Link types represent edge types, set of edges of the same type, e.g., protein-chemical interactions and gene-disease associations.

The figure below shows an example of a multimoodal network. The multimodal network consists of six modes, each denoted by a different color.

Examples of Multimodal Networks

Multimodal networks are typically constructed based a variety of data sources. We provide the processed data and the code for two multimodal networks. These examples are intended to show how to use Mambo, provide examples how to analyze the constructed networks, and to demonstrate how Mambo scales to large networks.

Multimodal Cancer Network

This network focuses on protein-coding genes that are frequently mutated in cancer patients according to the International Cancer Genome Consortium (ICGC)₁. We begin with 500 most frequently mutated genes. We then include all nodes in other modes (excluding genes) that are within one-hop of these genes to construct the network based on databases listed in Data section.

We selected 500 genes with mutations in the largest number of cancer patients because these genes likely have important roles in cancer disease development and progression. The network contains information on what proteins are encoded by these genes, what drugs or chemicals interact with the genes and proteins, what functions these genes and proteins have in the human body, and what other diseases these genes and proteins are associated with.

The multimodal cancer network has 5 modes: Chemical, Disease, Function, Gene, and Protein. It has 21 link types: Chemical-Chemical, Chemical-Protein, Disease-Chemical, Disease-Disease, Disease-Function, Disease-Gene, Function-Function, Gene-Gene (split into 6 link types by interaction type), Gene-Protein, Protein-Function, and Protein-Protein (split into 6 link types by interaction type). There are a total of 20 K nodes and 3.4 M edges.

All necessary data to construct this network is in Mambo Repository. The repository also contains tutorial showing how to construct and analyze this network. The tutorial begins in notebook 03 Workflow for Constructing a Multimodal Network and ends in notebook 08 Performing Analytics on a Multimodal Network.

Giga-Scale Multimodal Biological Network

Mambo easily scales to very large datasets without any additional work required from the user. We demonstrate this property by constructing a giga-scale multimodal biological network, one of the largest networks ever constructed in biology. The network has 10 M nodes and 2.3 B edges. In this network, we integrate protein and genetic interaction data from more than two thousand species.

Further information can be found in Mambo Repository.

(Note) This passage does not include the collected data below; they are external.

-- ==== Sys2Proof/Laws/Select.lean ====
section
/-! SUPPORT. What a round and a level of SELECT do, in terms of the windows and exchanges of Sys2Proof/Safety.lean (R206 to R219). -/

namespace Sys2Proof.Machine

variable {p : Params}

/-- The engine's registers hold a window of a level: `BUF` is the SEL byte, any NVB, the seven window
bytes. -/
def SelectRegs.holds (r : SelectRegs) (level : Nat) (w : Window) : Prop :=
  r.level = level ∧ r.known = w.known ∧ w.bytes.length = 7 ∧
    ∃ b : Byte, r.buf = levelByte level :: b :: w.bytes

/-- What the rounds of a level leave alone: all but ENV, the response and poll registers, the status, the
sequencer, and the engine's registers other than those named here. -/
structure KeepsRecord (s t : State) : Prop where
  latched : t.latched = s.latched
  result : t.result = s.result
  params : t.params = s.params
  pending : t.pending = s.pending
  host : t.host = s.host
  uidAcc : t.sel.uidAcc = s.sel.uidAcc
  uidSize : t.sel.uidSize = s.sel.uidSize
  sakOut : t.sel.sakOut = s.sel.sakOut
  uidx : t.sel.uidx = s.sel.uidx

theorem KeepsRecord.trans {s t u : State} (h₁ : KeepsRecord s t) (h₂ : KeepsRecord t u) :
    KeepsRecord s u where
  latched := h₂.latched.trans h₁.latched
  result := h₂.result.trans h₁.result
  params := h₂.params.trans h₁.params
  pending := h₂.pending.trans h₁.pending
  host := h₂.host.trans h₁.host
  uidAcc := h₂.uidAcc.trans h₁.uidAcc
  uidSize := h₂.uidSize.trans h₁.uidSize
  sakOut := h₂.sakOut.trans h₁.sakOut
  uidx := h₂.uidx.trans h₁.uidx

theorem collisionNotValid_eq : ∀ n : Byte, collisionNotValid Config.codes n = n.getLsbD 5 := by decide +kernel

theorem collisionPosition_eq (r : Round) : collisionPosition Config.codes r.coll = r.position := by
  have h : ∀ n : Byte, collisionPosition Config.codes n =
      if (n.extractLsb' 0 5).toNat = 0 then 32 else (n.extractLsb' 0 5).toNat := by decide +kernel
  exact h r.coll

theorem position_le (r : Round) : r.position ≤ 32 := by
  unfold Round.position
  have := (r.coll.extractLsb' 0 5).isLt
  split <;> omega

theorem cascadeSet_eq : ∀ n : Byte, cascadeSet n = n.getLsbD 2 := by decide +kernel

theorem overwrite_length (l vs : List Byte) (k : Nat) (h : k + vs.length ≤ l.length) :
    (overwrite l k vs).length = l.length := by
  simp only [overwrite, List.length_append, List.length_take, List.length_drop]
  omega

/-- The frame bytes of the anti-collision branch (R207). -/
theorem nvb_eq (k : Nat) (h : k < 32) :
    (byteOfNat (2 + k / 8) <<< 4) ||| byteOfNat (k % 8) = byteOfNat (16 * (2 + k / 8) + k % 8) := by
  have h' : ∀ k : Fin 32, (byteOfNat (2 + k.1 / 8) <<< 4) ||| byteOfNat (k.1 % 8) =
      byteOfNat (16 * (2 + k.1 / 8) + k.1 % 8) := by decide +kernel
  exact h' ⟨k, h⟩

theorem bytesKnown (k : Nat) : (k / 8 + if k % 8 = 0 then 0 else 1) = (k + 7) / 8 := by
  split <;> omega

/-- The registers of an anti-collision round. -/
theorem setupAnticollision_frame (r : SelectRegs) (level : Nat) (w : Window)
    (h : r.holds level w) (hk : w.known < 32) :
    let q := setupAnticollision r
    q.buf.take q.used = w.frame level ∧ q.txl = w.known % 8 ∧ q.woff = 2 + w.known / 8 ∧
      q.wlen = 7 - w.known / 8 ∧ q.buf.getD q.woff 0#8 = w.bytes.getD (w.known / 8) 0#8 ∧
      q.holds level w ∧ q.uidAcc = r.uidAcc ∧ q.uidSize = r.uidSize ∧ q.sakOut = r.sakOut ∧
      q.uidx = r.uidx := by
  obtain ⟨h₁, h₂, h₃, b, h₄⟩ := h
  have hu : 2 + w.known / 8 + (if w.known % 8 = 0 then 0 else 1) = (w.known + 7) / 8 + 2 := by
    split <;> omega
  refine ⟨?_, by simp [setupAnticollision, h₂], by simp [setupAnticollision, h₂], ?_, ?_, ?_, rfl,
    rfl, rfl, rfl⟩
  · simp only [setupAnticollision, h₂, h₄, List.set_cons_succ, List.set_cons_zero, hu, Window.frame,
      nvb_eq _ hk]
    rfl
  · simp only [setupAnticollision, h₂]
    omega
  · have : 2 + w.known / 8 = w.known / 8 + 1 + 1 := by omega
    simp only [setupAnticollision, h₂, h₄, List.set_cons_succ, List.set_cons_zero, this,
      List.getD_cons_succ]
  · exact ⟨h₁, h₂, h₃, _, by
      simp only [setupAnticollision, h₄, List.set_cons_succ, List.set_cons_zero]
      rfl⟩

Setup and Installation Instructions

Prerequisites

To use Mambo and run the tutorial, please install:

Python 2.7

Download and setup instructions.

Snap.py

Downloads and setup instructions.

Jupyter

Setup instructions.

Mambo Installation

Download notebooks from Mambo Repository.
Launch Jupyter Notebook by clicking on the application or by issuing a command: jupyter notebook. The web browser will open the Notebook Dashboard. Check Jupyter Notebook website for further details on how to run the notebooks.
Navigate to the directory downloaded in Step 1, start the first notebook, named 01 Introduction to Multimodal Networks, and follow the tutorial.

Mambo Tutorial

Mambo uses Jupyter Notebooks to provide a clear and easy-to-use interface with a simple set of commands that can be used to construct, represent and analyze multimodal networks. We provide a tutorial detailing how to use Mambo on several examples of real-world multimodal networks in biomedicine. Code in the tutorial can be easily adapted to new multimodal networks.

Tutorial has three parts. First, we provide background on multimodal networks and how they are represented in Mambo. This can be found in the two notebooks: 01 Introduction to Multimodal Networks and in 02 Data Representation in Mambo.

Second, we provide code and data for construction and analysis of a multimodal cancer network. This part of the tutorial provides a detailed understanding of how Mambo works. This part of the tutorial begins in notebook 03 Workflow for Constructing a Multimodal Network.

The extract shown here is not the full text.